Using vLLM in Python

from vllm import LLM, SamplingParams

# vLLM uses PagedAttention internally — no configuration needed
llm = LLM(
    model="meta-llama/Llama-3-8B-Instruct",
    gpu_memory_utilization=0.90,  # fraction of GPU RAM for KV cache
    max_model_len=8192,
    # swap_space=4,  # GB of CPU RAM for offloading cold KV blocks
)

params = SamplingParams(temperature=0.7, max_tokens=512)

# Batch inference — PagedAttention manages memory across all sequences
prompts = [
    "Explain quantum entanglement in one paragraph.",
    "Write a Python function to compute Fibonacci numbers.",
    "What are the main causes of the French Revolution?",
]
outputs = llm.generate(prompts, params)
for out in outputs:
    print(out.outputs[0].text[:100], "...")

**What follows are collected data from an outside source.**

@[simp] theorem State.changeParcel_clock (p : ParcelNo) (r : Parcel) (c : Cause) :
    (s.changeParcel p r c).clock = s.clock := by
  simp only [State.changeParcel]; split <;> simp
@[simp] theorem State.changeParcel_msec (p : ParcelNo) (r : Parcel) (c : Cause) :
    (s.changeParcel p r c).msec = s.msec := by
  simp only [State.changeParcel]; split <;> simp
@[simp] theorem State.changeParcel_resetCause (p : ParcelNo) (r : Parcel) (c : Cause) :
    (s.changeParcel p r c).resetCause = s.resetCause := by
  simp only [State.changeParcel]; split <;> simp
@[simp] theorem State.changeParcel_straps (p : ParcelNo) (r : Parcel) (c : Cause) :
    (s.changeParcel p r c).straps = s.straps := by
  simp only [State.changeParcel]; split <;> simp
@[simp] theorem State.changeParcel_calendar (p : ParcelNo) (r : Parcel) (c : Cause) :
    (s.changeParcel p r c).calendar = s.calendar := by
  simp only [State.changeParcel]; split <;> simp
@[simp] theorem State.changeParcel_tanks (p : ParcelNo) (r : Parcel) (c : Cause) :
    (s.changeParcel p r c).tanks = s.tanks := by
  simp only [State.changeParcel]; split <;> simp
@[simp] theorem State.changeParcel_att (p : ParcelNo) (r : Parcel) (c : Cause) :
    (s.changeParcel p r c).att = s.att := by
  simp only [State.changeParcel]; split <;> simp
@[simp] theorem State.changeParcel_meters (p : ParcelNo) (r : Parcel) (c : Cause) :
    (s.changeParcel p r c).meters = s.meters := by
  simp only [State.changeParcel]; split <;> simp
@[simp] theorem State.changeParcel_restoreLost (p : ParcelNo) (r : Parcel) (c : Cause) :
    (s.changeParcel p r c).restoreLost = s.restoreLost := by
  simp only [State.changeParcel]; split <;> simp
@[simp] theorem State.changeParcel_engine (p : ParcelNo) (r : Parcel) (c : Cause) :
    (s.changeParcel p r c).engine = s.engine := by
  simp only [State.changeParcel]; split <;> simp
@[simp] theorem State.changeParcel_store (p : ParcelNo) (r : Parcel) (c : Cause) :
    (s.changeParcel p r c).store = s.store := by
  simp only [State.changeParcel]; split <;> simp
@[simp] theorem State.changeParcel_vefLoad (p : ParcelNo) (r : Parcel) (c : Cause) :
    (s.changeParcel p r c).vefLoad = s.vefLoad := by
  simp only [State.changeParcel]; split <;> simp
@[simp] theorem State.changeParcel_vefDischarge (p : ParcelNo) (r : Parcel) (c : Cause) :
    (s.changeParcel p r c).vefDischarge = s.vefDischarge := by
  simp only [State.changeParcel]; split <;> simp
@[simp] theorem State.changeParcel_freeDraws (p : ParcelNo) (r : Parcel) (c : Cause) :
    (s.changeParcel p r c).freeDraws = s.freeDraws := by
  simp only [State.changeParcel]; split <;> simp
@[simp] theorem State.changeParcel_pending (p : ParcelNo) (r : Parcel) (c : Cause) :
    (s.changeParcel p r c).pending = s.pending := by
  simp only [State.changeParcel]; split <;> simp

/-! ### Checkpoints and jobs -/

@[simp] theorem State.requestCheckpoint_clock (p : ParcelNo) :
    (s.requestCheckpoint p).clock = s.clock := by
  simp only [State.requestCheckpoint]; split <;> simp
@[simp] theorem State.requestCheckpoint_msec (p : ParcelNo) :
    (s.requestCheckpoint p).msec = s.msec := by
  simp only [State.requestCheckpoint]; split <;> simp
@[simp] theorem State.requestCheckpoint_resetCause (p : ParcelNo) :
    (s.requestCheckpoint p).resetCause = s.resetCause := by
  simp only [State.requestCheckpoint]; split <;> simp
@[simp] theorem State.requestCheckpoint_straps (p : ParcelNo) :
    (s.requestCheckpoint p).straps = s.straps := by
  simp only [State.requestCheckpoint]; split <;> simp
@[simp] theorem State.requestCheckpoint_calendar (p : ParcelNo) :
    (s.requestCheckpoint p).calendar = s.calendar := by
  simp only [State.requestCheckpoint]; split <;> simp
@[simp] theorem State.requestCheckpoint_tanks (p : ParcelNo) :
    (s.requestCheckpoint p).tanks = s.tanks := by
  simp only [State.requestCheckpoint]; split <;> simp
@[simp] theorem State.requestCheckpoint_att (p : ParcelNo) :
    (s.requestCheckpoint p).att = s.att := by
  simp only [State.requestCheckpoint]; split <;> simp
@[simp] theorem State.requestCheckpoint_meters (p : ParcelNo) :
    (s.requestCheckpoint p).meters = s.meters := by
  simp only [State.requestCheckpoint]; split <;> simp
@[simp] theorem State.requestCheckpoint_parcels (p : ParcelNo) :
    (s.requestCheckpoint p).parcels = s.parcels := by
  simp only [State.requestCheckpoint]; split <;> simp
@[simp] theorem State.requestCheckpoint_restoreLost (p : ParcelNo) :
    (s.requestCheckpoint p).restoreLost = s.restoreLost := by
  simp only [State.requestCheckpoint]; split <;> simp
@[simp] theorem State.requestCheckpoint_engine (p : ParcelNo) :
    (s.requestCheckpoint p).engine = s.engine := by
  simp only [State.requestCheckpoint]; split <;> simp
@[simp] theorem State.requestCheckpoint_vefLoad (p : ParcelNo) :
    (s.requestCheckpoint p).vefLoad = s.vefLoad := by
  simp only [State.requestCheckpoint]; split <;> simp
@[simp] theorem State.requestCheckpoint_vefDischarge (p : ParcelNo) :
    (s.requestCheckpoint p).vefDischarge = s.vefDischarge := by
  simp only [State.requestCheckpoint]; split <;> simp
@[simp] theorem State.requestCheckpoint_lines (p : ParcelNo) :
    (s.requestCheckpoint p).lines = s.lines := by
  simp only [State.requestCheckpoint]; split <;> simp
@[simp] theorem State.requestCheckpoint_ship (p : ParcelNo) :
    (s.requestCheckpoint p).ship = s.ship := by
  simp only [State.requestCheckpoint]; split <;> simp
@[simp] theorem State.requestCheckpoint_shore (p : ParcelNo) :
    (s.requestCheckpoint p).shore = s.shore := by
  simp only [State.requestCheckpoint]; split <;> simp
@[simp] theorem State.requestCheckpoint_survey (p : ParcelNo) :
    (s.requestCheckpoint p).survey = s.survey := by
  simp only [State.requestCheckpoint]; split <;> simp
@[simp] theorem State.requestCheckpoint_freeDraws (p : ParcelNo) :
    (s.requestCheckpoint p).freeDraws = s.freeDraws := by
  simp only [State.requestCheckpoint]; split <;> simp
@[simp] theorem State.requestCheckpoint_pending (p : ParcelNo) :
    (s.requestCheckpoint p).pending = s.pending := by
  simp only [State.requestCheckpoint]; split <;> simp

@[simp] theorem State.placeJob_clock (k : JobKind) (p : ParcelNo) :
    (s.placeJob k p).clock = s.clock := by
  simp only [State.placeJob]; split <;> simp
@[simp] theorem State.placeJob_msec (k : JobKind) (p : ParcelNo) :
    (s.placeJob k p).msec = s.msec := by
  simp only [State.placeJob]; split <;> simp
@[simp] theorem State.placeJob_resetCause (k : JobKind) (p : ParcelNo) :
    (s.placeJob k p).resetCause = s.resetCause := by
  simp only [State.placeJob]; split <;> simp
@[simp] theorem State.placeJob_straps (k : JobKind) (p : ParcelNo) :
    (s.placeJob k p).straps = s.straps := by
  simp only [State.placeJob]; split <;> simp
@[simp] theorem State.placeJob_calendar (k : JobKind) (p : ParcelNo) :
    (s.placeJob k p).calendar = s.calendar := by
  simp only [State.placeJob]; split <;> simp
@[simp] theorem State.placeJob_tanks (k : JobKind) (p : ParcelNo) :
    (s.placeJob k p).tanks = s.tanks := by
  simp only [State.placeJob]; split <;> simp
@[simp] theorem State.placeJob_att (k : JobKind) (p : ParcelNo) :
    (s.placeJob k p).att = s.att := by
  simp only [State.placeJob]; split <;> simp
@[simp] theorem State.placeJob_meters (k : JobKind) (p : ParcelNo) :
    (s.placeJob k p).meters = s.meters := by
  simp only [State.placeJob]; split <;> simp
@[simp] theorem State.placeJob_parcels (k : JobKind) (p : ParcelNo) :
    (s.placeJob k p).parcels = s.parcels := by
  simp only [State.placeJob]; split <;> simp
@[simp] theorem State.placeJob_restoreLost (k : JobKind) (p : ParcelNo) :
    (s.placeJob k p).restoreLost = s.restoreLost := by
  simp only [State.placeJob]; split <;> simp
@[simp] theorem State.placeJob_store (k : JobKind) (p : ParcelNo) :
    (s.placeJob k p).store = s.store := by
  simp only [State.placeJob]; split <;> simp
@[simp] theorem State.placeJob_vefLoad (k : JobKind) (p : ParcelNo) :
    (s.placeJob k p).vefLoad = s.vefLoad := by
  simp only [State.placeJob]; split <;> simp
@[simp] theorem State.placeJob_vefDischarge (k : JobKind) (p : ParcelNo) :
    (s.placeJob k p).vefDischarge = s.vefDischarge := by
  simp only [State.placeJob]; split <;> simp
@[simp] theorem State.placeJob_lines (k : JobKind) (p : ParcelNo) :
    (s.placeJob k p).lines = s.lines := by
  simp only [State.placeJob]; split <;> simp
@[simp] theorem State.placeJob_ship (k : JobKind) (p : ParcelNo) :
    (s.placeJob k p).ship = s.ship := by
  simp only [State.placeJob]; split <;> simp
@[simp] theorem State.placeJob_shore (k : JobKind) (p : ParcelNo) :
    (s.placeJob k p).shore = s.shore := by
  simp only [State.placeJob]; split <;> simp
@[simp] theorem State.placeJob_survey (k : JobKind) (p : ParcelNo) :
    (s.placeJob k p).survey = s.survey := by
  simp only [State.placeJob]; split <;> simp
@[simp] theorem State.placeJob_freeDraws (k : JobKind) (p : ParcelNo) :
    (s.placeJob k p).freeDraws = s.freeDraws := by
  simp only [State.placeJob]; split <;> simp
@[simp] theorem State.placeJob_pending (k : JobKind) (p : ParcelNo) :
    (s.placeJob k p).pending = s.pending := by
  simp only [State.placeJob]; split <;> simp

@[simp] theorem State.voidCycle_clock (p : ParcelNo) :
    (s.voidCycle p).clock = s.clock := by simp [State.voidCycle]
@[simp] theorem State.voidCycle_msec (p : ParcelNo) :
    (s.voidCycle p).msec = s.msec := by simp [State.voidCycle]
@[simp] theorem State.voidCycle_resetCause (p : ParcelNo) :
    (s.voidCycle p).resetCause = s.resetCause := by simp [State.voidCycle]
@[simp] theorem State.voidCycle_straps (p : ParcelNo) :
    (s.voidCycle p).straps = s.straps := by simp [State.voidCycle]
@[simp] theorem State.voidCycle_calendar (p : ParcelNo) :
    (s.voidCycle p).calendar = s.calendar := by simp [State.voidCycle]
@[simp] theorem State.voidCycle_tanks (p : ParcelNo) :
    (s.voidCycle p).tanks = s.tanks := by simp [State.voidCycle]
@[simp] theorem State.voidCycle_att (p : ParcelNo) :
    (s.voidCycle p).att = s.att := by simp [State.voidCycle]
@[simp] theorem State.voidCycle_meters (p : ParcelNo) :
    (s.voidCycle p).meters = s.meters := by simp [State.voidCycle]
@[simp] theorem State.voidCycle_parcels (p : ParcelNo) :
    (s.voidCycle p).parcels = s.parcels := by simp [State.voidCycle]
@[simp] theorem State.voidCycle_restoreLost (p : ParcelNo) :
    (s.voidCycle p).restoreLost = s.restoreLost := by simp [State.voidCycle]
@[simp] theorem State.voidCycle_store (p : ParcelNo) :
    (s.voidCycle p).store = s.store := by simp [State.voidCycle]
@[simp] theorem State.voidCycle_vefLoad (p : ParcelNo) :
    (s.voidCycle p).vefLoad = s.vefLoad := by simp [State.voidCycle]
@[simp] theorem State.voidCycle_vefDischarge (p : ParcelNo) :
    (s.voidCycle p).vefDischarge = s.vefDischarge := by simp [State.voidCycle]
@[simp] theorem State.voidCycle_lines (p : ParcelNo) :
    (s.voidCycle p).lines = s.lines := by simp [State.voidCycle]
@[simp] theorem State.voidCycle_ship (p : ParcelNo) :
    (s.voidCycle p).ship = s.ship := by simp [State.voidCycle]
@[simp] theorem State.voidCycle_shore (p : ParcelNo) :
    (s.voidCycle p).shore = s.shore := by simp [State.voidCycle]
@[simp] theorem State.voidCycle_survey (p : ParcelNo) :
    (s.voidCycle p).survey = s.survey := by simp [State.voidCycle]
@[simp] theorem State.voidCycle_freeDraws (p : ParcelNo) :
    (s.voidCycle p).freeDraws = s.freeDraws := by simp [State.voidCycle]
@[simp] theorem State.voidCycle_pending (p : ParcelNo) :
    (s.voidCycle p).pending = s.pending := by simp [State.voidCycle]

# Online serving with OpenAI-compatible API:
# vllm serve meta-llama/Llama-3-8B-Instruct --port 8000

SECTION 05

Continuous batching synergy

PagedAttention and continuous batching (iteration-level scheduling) work together to maximise throughput. Continuous batching adds new requests to a running batch as soon as any sequence finishes a token, rather than waiting for all sequences to complete. Without PagedAttention, the scheduler couldn't predict how much memory a new request needs. With block-level allocation, the scheduler knows exactly how many free blocks exist and can make fine-grained admission decisions.

SECTION 06

Memory efficiency numbers

From the vLLM paper benchmarks on LLaMA-13B:

HuggingFace transformers: 20.4% KV cache utilisation (79.6% wasted to fragmentation and reservations)
vLLM with PagedAttention: ~96% KV cache utilisation
Throughput improvement: 2.2–3.5× higher request throughput on A100 80GB vs HuggingFace baseline

The gains are larger for longer sequences and more concurrent requests, where fragmentation under naive allocation is worst.

SECTION 07

Gotchas

Block size tuning: Smaller blocks (8–16 tokens) reduce internal fragmentation but increase block table overhead. vLLM defaults to 16 tokens/block, which works well for most cases.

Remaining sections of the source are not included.